* **WHAT YOU WILL DO**:
Taking the line with "or released. -/" as the first and the line with "def freeMailbox (s" as the last, set down exactly every line in that range from the entries below, and no more.

----- DATA EXTRACTS

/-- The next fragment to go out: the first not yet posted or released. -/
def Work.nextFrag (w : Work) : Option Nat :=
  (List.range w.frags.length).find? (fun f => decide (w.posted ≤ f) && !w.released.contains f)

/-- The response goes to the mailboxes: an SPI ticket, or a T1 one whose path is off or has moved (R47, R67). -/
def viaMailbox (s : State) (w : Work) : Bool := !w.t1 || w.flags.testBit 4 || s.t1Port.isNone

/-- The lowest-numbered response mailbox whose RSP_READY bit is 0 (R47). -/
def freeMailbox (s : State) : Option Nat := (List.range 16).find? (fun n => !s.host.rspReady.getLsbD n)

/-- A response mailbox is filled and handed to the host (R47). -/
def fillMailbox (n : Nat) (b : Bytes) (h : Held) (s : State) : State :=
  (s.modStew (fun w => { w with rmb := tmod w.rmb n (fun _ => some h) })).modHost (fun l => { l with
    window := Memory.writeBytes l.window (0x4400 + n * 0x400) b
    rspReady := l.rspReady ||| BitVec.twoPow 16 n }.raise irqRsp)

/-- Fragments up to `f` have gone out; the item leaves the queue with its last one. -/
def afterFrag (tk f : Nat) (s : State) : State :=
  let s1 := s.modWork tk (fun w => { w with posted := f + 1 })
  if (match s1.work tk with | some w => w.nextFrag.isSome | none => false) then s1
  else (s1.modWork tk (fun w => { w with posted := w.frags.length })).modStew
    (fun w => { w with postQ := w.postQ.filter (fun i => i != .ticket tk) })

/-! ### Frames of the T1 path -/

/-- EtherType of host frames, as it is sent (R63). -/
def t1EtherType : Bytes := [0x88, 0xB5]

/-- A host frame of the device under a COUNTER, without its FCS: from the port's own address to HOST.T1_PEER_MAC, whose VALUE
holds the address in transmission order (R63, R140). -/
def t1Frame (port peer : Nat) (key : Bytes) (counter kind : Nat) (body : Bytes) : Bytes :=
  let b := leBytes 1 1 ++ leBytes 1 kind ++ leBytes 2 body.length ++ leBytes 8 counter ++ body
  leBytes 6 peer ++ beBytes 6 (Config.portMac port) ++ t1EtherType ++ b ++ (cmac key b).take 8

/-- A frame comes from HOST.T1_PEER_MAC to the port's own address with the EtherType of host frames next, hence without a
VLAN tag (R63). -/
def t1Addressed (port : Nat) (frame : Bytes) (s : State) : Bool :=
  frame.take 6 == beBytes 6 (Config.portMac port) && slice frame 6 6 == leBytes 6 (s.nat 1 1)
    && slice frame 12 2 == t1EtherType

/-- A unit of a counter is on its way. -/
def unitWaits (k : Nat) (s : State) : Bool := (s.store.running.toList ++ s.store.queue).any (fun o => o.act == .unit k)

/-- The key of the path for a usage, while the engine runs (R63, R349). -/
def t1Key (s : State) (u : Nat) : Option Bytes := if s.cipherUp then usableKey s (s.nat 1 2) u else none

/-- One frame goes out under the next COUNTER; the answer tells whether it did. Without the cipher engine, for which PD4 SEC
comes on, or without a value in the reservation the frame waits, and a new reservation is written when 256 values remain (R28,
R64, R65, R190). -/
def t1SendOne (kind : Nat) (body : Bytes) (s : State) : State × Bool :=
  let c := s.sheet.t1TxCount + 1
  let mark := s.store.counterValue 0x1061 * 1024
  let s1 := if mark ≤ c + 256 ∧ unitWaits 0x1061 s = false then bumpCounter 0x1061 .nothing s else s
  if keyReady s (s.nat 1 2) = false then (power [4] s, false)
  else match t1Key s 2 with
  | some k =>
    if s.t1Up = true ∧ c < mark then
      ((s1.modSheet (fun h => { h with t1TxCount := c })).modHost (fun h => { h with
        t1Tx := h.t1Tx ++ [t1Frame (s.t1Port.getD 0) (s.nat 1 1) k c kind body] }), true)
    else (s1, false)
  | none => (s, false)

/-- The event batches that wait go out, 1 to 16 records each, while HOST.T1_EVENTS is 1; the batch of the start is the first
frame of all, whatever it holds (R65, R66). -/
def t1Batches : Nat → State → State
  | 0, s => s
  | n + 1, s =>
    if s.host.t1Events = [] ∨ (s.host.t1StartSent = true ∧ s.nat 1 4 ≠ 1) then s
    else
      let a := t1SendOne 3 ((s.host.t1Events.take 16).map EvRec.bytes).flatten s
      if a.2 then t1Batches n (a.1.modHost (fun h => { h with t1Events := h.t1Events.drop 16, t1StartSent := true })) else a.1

----------
----- DATA EXTRACTS

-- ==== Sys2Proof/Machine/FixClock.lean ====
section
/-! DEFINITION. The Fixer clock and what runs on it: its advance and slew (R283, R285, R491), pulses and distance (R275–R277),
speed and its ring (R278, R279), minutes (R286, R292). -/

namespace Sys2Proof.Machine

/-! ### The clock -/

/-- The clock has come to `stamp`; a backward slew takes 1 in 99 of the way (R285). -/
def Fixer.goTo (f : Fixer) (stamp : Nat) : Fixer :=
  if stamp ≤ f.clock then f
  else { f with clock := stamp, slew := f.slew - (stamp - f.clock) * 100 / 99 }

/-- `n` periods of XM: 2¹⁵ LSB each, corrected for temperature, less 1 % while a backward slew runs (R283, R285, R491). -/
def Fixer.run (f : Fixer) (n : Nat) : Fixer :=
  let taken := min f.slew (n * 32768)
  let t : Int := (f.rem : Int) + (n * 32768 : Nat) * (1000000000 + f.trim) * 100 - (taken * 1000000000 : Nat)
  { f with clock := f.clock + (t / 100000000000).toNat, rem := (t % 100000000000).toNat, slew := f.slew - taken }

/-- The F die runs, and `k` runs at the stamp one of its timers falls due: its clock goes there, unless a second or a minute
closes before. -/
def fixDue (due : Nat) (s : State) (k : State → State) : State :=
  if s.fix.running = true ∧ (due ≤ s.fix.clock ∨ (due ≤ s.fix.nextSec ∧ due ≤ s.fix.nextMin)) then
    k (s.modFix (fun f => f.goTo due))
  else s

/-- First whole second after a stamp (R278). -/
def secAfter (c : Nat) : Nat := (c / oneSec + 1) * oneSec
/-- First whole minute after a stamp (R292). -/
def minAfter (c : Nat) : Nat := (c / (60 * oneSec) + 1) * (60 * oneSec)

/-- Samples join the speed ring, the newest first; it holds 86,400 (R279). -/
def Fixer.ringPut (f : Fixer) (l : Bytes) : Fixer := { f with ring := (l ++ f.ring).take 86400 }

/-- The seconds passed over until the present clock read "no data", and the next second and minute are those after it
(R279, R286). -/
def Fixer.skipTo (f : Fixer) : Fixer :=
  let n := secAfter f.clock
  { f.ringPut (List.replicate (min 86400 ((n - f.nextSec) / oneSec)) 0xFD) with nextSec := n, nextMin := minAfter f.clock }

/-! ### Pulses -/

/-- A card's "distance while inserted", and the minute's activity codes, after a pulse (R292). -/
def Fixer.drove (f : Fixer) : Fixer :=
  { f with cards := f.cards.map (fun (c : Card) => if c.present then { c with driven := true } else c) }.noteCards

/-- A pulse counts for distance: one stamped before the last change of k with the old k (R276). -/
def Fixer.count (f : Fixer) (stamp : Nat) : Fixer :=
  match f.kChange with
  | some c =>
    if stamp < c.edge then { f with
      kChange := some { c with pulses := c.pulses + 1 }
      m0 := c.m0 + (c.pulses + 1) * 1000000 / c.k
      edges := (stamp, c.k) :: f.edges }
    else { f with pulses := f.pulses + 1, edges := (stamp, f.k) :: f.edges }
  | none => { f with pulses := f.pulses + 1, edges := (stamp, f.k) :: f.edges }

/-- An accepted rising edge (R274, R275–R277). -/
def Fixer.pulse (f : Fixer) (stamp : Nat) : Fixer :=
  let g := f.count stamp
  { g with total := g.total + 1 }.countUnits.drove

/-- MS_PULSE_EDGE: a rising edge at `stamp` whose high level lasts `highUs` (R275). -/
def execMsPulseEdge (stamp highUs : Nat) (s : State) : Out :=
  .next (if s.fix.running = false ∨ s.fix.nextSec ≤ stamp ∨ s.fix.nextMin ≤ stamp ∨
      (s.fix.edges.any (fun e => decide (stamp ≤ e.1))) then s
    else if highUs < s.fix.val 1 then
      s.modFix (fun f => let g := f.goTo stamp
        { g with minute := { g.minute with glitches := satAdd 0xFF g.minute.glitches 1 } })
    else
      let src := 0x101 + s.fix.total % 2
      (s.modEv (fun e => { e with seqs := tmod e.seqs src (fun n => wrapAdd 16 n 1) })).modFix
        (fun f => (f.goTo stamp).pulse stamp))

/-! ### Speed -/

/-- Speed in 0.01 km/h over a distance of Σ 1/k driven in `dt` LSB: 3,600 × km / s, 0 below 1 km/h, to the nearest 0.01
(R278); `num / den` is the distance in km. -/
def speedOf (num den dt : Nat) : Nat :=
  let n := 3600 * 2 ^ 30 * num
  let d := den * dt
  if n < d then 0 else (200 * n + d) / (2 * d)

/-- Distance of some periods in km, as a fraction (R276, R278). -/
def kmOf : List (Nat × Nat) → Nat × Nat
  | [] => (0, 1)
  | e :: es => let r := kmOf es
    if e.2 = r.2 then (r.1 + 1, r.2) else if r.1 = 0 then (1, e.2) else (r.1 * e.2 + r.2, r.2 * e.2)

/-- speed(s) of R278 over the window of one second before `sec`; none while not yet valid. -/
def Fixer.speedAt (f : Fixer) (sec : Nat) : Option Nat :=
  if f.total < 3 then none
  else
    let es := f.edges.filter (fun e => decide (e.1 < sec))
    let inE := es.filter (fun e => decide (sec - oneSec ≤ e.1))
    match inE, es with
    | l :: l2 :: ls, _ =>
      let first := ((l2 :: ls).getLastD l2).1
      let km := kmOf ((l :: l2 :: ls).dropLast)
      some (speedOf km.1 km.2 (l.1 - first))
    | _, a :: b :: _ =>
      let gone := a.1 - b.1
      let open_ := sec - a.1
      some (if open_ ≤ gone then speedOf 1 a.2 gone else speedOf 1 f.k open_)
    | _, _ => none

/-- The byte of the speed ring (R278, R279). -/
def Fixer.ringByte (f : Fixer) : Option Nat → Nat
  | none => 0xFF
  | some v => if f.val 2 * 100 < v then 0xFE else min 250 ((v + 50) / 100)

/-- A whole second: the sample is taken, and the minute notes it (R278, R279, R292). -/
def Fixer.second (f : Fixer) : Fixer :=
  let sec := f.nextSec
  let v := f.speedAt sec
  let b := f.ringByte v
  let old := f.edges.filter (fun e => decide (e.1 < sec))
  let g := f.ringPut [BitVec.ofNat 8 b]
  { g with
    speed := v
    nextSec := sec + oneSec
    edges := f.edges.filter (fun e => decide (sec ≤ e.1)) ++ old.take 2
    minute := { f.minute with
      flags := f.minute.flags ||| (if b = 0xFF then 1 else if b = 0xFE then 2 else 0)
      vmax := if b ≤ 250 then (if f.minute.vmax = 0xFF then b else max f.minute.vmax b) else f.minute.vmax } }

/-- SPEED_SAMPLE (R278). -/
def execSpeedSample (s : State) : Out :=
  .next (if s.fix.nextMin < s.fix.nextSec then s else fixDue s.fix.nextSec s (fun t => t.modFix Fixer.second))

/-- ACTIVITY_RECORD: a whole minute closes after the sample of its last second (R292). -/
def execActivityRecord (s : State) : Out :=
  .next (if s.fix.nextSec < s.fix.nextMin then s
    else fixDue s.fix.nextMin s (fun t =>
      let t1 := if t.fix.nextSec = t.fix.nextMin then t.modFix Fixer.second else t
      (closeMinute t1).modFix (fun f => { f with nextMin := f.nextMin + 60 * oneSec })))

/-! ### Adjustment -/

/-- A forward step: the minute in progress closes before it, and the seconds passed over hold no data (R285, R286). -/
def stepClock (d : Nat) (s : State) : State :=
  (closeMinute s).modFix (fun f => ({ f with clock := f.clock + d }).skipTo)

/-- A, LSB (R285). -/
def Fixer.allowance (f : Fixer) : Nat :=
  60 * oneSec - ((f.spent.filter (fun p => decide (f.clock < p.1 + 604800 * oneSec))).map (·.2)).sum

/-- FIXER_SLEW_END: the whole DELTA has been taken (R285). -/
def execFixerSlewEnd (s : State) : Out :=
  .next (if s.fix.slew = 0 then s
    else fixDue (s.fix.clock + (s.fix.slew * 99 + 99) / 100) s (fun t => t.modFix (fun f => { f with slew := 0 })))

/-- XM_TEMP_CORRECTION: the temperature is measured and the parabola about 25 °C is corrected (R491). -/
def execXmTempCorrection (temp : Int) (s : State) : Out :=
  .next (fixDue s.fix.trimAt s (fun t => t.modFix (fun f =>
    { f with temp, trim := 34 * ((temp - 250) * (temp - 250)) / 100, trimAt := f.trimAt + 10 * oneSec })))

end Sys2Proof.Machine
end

----------
----- DATA EXTRACTS

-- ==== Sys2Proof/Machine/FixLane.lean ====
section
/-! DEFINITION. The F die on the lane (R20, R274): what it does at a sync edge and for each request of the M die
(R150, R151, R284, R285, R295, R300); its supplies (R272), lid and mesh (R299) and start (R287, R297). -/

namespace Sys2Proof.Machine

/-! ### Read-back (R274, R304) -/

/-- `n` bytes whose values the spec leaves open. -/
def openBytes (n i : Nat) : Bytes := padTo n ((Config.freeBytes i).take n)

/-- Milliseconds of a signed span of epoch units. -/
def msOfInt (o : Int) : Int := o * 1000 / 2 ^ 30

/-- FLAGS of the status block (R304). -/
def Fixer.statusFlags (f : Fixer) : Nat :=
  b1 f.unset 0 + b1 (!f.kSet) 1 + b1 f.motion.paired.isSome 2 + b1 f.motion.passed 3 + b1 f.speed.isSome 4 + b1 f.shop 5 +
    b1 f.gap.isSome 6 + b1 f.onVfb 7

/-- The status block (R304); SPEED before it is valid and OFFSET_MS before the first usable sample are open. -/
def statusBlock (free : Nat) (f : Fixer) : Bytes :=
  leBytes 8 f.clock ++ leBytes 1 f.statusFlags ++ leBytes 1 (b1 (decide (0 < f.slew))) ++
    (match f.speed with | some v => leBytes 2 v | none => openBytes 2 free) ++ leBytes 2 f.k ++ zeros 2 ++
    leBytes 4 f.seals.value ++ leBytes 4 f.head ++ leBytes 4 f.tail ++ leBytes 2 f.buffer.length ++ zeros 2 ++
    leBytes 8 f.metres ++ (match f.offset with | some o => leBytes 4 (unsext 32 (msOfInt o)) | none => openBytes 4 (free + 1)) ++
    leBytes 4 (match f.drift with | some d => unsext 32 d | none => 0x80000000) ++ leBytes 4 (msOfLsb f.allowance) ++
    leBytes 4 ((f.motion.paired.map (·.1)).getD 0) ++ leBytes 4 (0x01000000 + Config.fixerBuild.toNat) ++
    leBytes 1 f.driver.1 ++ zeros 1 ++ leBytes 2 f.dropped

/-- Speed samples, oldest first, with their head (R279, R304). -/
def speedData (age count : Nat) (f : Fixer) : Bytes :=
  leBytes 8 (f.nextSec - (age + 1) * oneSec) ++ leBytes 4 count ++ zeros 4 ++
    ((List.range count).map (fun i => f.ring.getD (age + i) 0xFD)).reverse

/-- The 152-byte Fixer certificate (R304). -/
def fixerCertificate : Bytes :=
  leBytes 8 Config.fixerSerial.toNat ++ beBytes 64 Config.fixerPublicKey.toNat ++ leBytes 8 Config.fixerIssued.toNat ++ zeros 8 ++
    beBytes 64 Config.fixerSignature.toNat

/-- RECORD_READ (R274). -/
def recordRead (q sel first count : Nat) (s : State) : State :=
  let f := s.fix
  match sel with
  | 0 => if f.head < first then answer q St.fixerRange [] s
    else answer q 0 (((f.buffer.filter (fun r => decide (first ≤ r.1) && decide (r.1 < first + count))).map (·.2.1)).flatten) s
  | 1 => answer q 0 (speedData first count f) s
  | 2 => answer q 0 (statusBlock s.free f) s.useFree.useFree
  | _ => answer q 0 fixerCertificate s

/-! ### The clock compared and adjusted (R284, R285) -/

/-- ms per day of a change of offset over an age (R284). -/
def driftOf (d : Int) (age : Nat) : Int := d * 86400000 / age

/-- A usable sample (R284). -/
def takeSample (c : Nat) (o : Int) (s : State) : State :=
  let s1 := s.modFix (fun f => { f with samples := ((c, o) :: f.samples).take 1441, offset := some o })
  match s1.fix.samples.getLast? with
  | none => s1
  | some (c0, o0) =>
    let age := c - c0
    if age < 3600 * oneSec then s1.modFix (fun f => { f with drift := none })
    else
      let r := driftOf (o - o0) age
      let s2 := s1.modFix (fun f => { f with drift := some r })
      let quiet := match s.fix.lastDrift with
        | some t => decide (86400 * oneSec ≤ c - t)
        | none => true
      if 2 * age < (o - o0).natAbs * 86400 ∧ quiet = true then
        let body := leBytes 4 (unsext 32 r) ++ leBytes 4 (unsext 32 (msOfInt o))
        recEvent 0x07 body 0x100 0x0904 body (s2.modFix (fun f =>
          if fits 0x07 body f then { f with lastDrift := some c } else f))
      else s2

----------

* **THE ANSWER**:
/-- The next fragment to go out: the first not yet posted or released. -/
def Work.nextFrag (w : Work) : Option Nat :=
  (List.range w.frags.length).find? (fun f => decide (w.posted ≤ f) && !w.released.contains f)

/-- The response goes to the mailboxes: an SPI ticket, or a T1 one whose path is off or has moved (R47, R67). -/
def viaMailbox (s : State) (w : Work) : Bool := !w.t1 || w.flags.testBit 4 || s.t1Port.isNone

/-- The lowest-numbered response mailbox whose RSP_READY bit is 0 (R47). -/
def freeMailbox (s : State) : Option Nat := (List.range 16).find? (fun n => !s.host.rspReady.getLsbD n)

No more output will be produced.